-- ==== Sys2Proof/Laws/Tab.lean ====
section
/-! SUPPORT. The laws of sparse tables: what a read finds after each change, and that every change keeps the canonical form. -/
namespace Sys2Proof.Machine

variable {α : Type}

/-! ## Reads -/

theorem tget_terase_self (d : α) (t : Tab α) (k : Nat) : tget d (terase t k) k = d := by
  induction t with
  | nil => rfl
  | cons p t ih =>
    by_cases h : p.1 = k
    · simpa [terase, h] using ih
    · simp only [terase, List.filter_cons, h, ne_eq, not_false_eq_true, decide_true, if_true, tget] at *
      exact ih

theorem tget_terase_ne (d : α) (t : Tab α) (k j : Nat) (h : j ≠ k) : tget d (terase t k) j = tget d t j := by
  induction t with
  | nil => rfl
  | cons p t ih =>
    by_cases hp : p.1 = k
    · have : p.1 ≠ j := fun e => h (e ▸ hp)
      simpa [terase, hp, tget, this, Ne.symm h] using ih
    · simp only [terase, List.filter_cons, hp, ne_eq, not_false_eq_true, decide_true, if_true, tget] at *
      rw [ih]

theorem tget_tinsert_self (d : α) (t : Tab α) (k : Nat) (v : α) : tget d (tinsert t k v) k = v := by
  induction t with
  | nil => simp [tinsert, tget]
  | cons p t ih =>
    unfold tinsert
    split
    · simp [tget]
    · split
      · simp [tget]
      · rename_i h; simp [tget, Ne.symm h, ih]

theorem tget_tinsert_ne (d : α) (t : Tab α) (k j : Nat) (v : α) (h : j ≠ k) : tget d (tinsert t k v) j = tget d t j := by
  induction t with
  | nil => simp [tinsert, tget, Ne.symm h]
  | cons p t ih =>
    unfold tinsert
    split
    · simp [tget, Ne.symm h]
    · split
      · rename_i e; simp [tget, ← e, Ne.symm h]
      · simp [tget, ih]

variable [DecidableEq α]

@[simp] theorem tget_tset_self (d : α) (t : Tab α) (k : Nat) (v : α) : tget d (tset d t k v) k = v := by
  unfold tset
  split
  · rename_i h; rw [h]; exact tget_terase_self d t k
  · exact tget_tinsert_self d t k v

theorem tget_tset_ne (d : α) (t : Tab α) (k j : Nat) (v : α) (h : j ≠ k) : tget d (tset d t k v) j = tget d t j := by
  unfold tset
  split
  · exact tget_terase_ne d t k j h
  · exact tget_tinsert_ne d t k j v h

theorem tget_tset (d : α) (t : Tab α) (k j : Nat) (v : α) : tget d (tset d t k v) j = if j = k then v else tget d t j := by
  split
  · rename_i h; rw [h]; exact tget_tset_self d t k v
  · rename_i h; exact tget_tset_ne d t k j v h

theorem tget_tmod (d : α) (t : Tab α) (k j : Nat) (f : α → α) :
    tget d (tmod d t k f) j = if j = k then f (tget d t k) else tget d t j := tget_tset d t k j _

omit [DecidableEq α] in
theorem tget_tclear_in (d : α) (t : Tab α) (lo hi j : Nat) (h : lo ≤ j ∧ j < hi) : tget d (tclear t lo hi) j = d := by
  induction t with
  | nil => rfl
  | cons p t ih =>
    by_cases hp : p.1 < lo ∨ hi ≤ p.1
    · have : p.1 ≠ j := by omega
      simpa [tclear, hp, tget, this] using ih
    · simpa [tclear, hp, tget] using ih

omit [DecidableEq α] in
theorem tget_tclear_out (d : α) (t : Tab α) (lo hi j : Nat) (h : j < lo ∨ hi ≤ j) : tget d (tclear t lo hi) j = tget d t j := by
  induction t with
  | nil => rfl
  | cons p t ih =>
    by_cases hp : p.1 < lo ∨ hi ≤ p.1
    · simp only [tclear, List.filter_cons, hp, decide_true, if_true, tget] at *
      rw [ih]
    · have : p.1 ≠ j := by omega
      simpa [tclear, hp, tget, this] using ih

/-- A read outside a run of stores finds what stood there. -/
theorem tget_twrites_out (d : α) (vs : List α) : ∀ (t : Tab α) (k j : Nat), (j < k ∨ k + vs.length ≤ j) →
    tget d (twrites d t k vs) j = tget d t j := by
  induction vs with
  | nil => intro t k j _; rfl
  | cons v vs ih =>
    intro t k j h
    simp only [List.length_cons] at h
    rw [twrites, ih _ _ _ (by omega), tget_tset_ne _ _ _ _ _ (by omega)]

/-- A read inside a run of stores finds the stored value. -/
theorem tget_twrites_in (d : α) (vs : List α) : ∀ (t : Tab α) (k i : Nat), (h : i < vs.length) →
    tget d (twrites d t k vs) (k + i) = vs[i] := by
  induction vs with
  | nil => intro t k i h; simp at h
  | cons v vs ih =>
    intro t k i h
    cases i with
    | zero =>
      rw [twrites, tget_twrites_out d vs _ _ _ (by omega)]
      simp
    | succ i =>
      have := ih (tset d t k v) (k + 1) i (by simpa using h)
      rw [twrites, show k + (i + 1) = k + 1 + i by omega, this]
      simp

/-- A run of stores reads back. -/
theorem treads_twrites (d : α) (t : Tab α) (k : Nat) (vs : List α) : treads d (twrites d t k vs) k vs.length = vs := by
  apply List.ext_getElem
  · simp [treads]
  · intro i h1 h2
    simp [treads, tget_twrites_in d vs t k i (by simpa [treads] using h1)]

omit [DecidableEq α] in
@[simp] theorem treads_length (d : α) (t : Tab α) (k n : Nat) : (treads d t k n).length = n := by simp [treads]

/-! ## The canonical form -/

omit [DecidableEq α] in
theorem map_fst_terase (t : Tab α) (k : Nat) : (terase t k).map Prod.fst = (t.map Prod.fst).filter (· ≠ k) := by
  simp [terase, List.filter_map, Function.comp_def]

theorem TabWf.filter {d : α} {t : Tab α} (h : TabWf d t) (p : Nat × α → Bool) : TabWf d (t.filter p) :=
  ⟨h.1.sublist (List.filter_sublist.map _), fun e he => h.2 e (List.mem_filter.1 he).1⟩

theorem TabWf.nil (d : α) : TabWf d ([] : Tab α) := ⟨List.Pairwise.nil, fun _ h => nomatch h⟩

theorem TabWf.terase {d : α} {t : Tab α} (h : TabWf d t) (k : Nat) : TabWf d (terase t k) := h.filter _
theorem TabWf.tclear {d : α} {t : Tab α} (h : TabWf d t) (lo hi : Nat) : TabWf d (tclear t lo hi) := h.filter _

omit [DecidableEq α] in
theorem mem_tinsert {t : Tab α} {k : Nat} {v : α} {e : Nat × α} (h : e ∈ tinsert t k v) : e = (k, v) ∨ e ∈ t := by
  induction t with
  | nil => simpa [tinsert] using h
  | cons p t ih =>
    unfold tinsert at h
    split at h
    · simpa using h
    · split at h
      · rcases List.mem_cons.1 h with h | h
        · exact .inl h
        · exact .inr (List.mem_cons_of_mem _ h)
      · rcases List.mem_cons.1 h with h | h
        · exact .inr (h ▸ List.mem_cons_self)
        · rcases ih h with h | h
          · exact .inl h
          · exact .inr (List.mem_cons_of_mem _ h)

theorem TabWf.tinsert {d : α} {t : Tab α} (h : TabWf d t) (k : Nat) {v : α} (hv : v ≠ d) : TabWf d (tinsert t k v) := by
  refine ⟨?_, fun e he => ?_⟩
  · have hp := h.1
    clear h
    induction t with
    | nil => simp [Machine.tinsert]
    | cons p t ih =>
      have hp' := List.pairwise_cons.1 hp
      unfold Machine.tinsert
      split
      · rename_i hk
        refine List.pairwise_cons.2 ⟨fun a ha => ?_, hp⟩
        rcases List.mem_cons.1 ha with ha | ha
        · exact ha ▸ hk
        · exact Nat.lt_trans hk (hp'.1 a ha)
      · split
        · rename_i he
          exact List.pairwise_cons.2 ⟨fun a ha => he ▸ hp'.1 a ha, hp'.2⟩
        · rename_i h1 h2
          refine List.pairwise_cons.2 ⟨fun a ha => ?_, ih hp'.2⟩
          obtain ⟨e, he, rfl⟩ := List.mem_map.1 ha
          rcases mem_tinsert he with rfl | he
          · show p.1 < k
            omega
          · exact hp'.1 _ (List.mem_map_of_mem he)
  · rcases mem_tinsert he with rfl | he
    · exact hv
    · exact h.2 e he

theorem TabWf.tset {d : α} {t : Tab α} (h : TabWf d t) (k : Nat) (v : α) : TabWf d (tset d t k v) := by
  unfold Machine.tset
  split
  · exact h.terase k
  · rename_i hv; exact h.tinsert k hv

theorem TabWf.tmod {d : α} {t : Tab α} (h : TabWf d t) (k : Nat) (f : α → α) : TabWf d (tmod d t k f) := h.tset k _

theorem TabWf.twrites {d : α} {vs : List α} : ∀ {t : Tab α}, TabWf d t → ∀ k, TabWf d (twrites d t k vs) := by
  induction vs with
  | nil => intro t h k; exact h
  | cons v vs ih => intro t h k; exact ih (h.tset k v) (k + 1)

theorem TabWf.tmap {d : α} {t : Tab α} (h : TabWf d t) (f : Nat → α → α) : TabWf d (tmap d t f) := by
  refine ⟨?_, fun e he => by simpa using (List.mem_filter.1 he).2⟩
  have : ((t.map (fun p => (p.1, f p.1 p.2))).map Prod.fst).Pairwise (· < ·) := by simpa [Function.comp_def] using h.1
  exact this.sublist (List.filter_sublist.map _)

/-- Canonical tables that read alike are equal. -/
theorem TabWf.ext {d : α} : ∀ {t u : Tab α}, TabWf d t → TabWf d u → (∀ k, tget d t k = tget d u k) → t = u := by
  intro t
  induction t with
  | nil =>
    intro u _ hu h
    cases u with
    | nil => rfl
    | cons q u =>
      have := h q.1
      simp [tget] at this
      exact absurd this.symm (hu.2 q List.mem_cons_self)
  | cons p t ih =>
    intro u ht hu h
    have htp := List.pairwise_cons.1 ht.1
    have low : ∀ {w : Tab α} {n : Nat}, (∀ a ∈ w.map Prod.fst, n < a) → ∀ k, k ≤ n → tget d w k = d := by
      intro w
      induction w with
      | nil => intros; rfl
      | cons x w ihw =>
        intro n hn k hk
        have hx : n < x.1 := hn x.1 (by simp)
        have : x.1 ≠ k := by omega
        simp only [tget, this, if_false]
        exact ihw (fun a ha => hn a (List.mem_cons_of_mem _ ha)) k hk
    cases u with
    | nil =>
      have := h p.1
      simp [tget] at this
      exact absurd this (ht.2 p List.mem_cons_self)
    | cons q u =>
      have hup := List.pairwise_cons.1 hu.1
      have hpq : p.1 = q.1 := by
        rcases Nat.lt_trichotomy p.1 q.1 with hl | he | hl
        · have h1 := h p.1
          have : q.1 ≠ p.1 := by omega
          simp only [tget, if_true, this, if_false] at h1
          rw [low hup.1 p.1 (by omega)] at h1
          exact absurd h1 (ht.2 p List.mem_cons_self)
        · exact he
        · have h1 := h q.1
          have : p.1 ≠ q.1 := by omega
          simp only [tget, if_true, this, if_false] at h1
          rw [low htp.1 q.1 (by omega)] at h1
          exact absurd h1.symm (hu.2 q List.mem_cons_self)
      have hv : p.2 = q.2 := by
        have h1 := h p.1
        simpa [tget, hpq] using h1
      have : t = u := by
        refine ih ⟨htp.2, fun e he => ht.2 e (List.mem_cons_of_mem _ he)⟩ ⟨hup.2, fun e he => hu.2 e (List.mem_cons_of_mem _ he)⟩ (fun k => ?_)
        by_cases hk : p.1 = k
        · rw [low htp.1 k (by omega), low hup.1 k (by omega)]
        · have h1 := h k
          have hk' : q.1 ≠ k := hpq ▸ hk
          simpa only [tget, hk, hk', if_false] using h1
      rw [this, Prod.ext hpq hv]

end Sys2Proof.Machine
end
....
[YOUR GOAL] If a line in the entries holds the string "what", count it, then state the total and nothing more.

[TASK RESPONSE] 2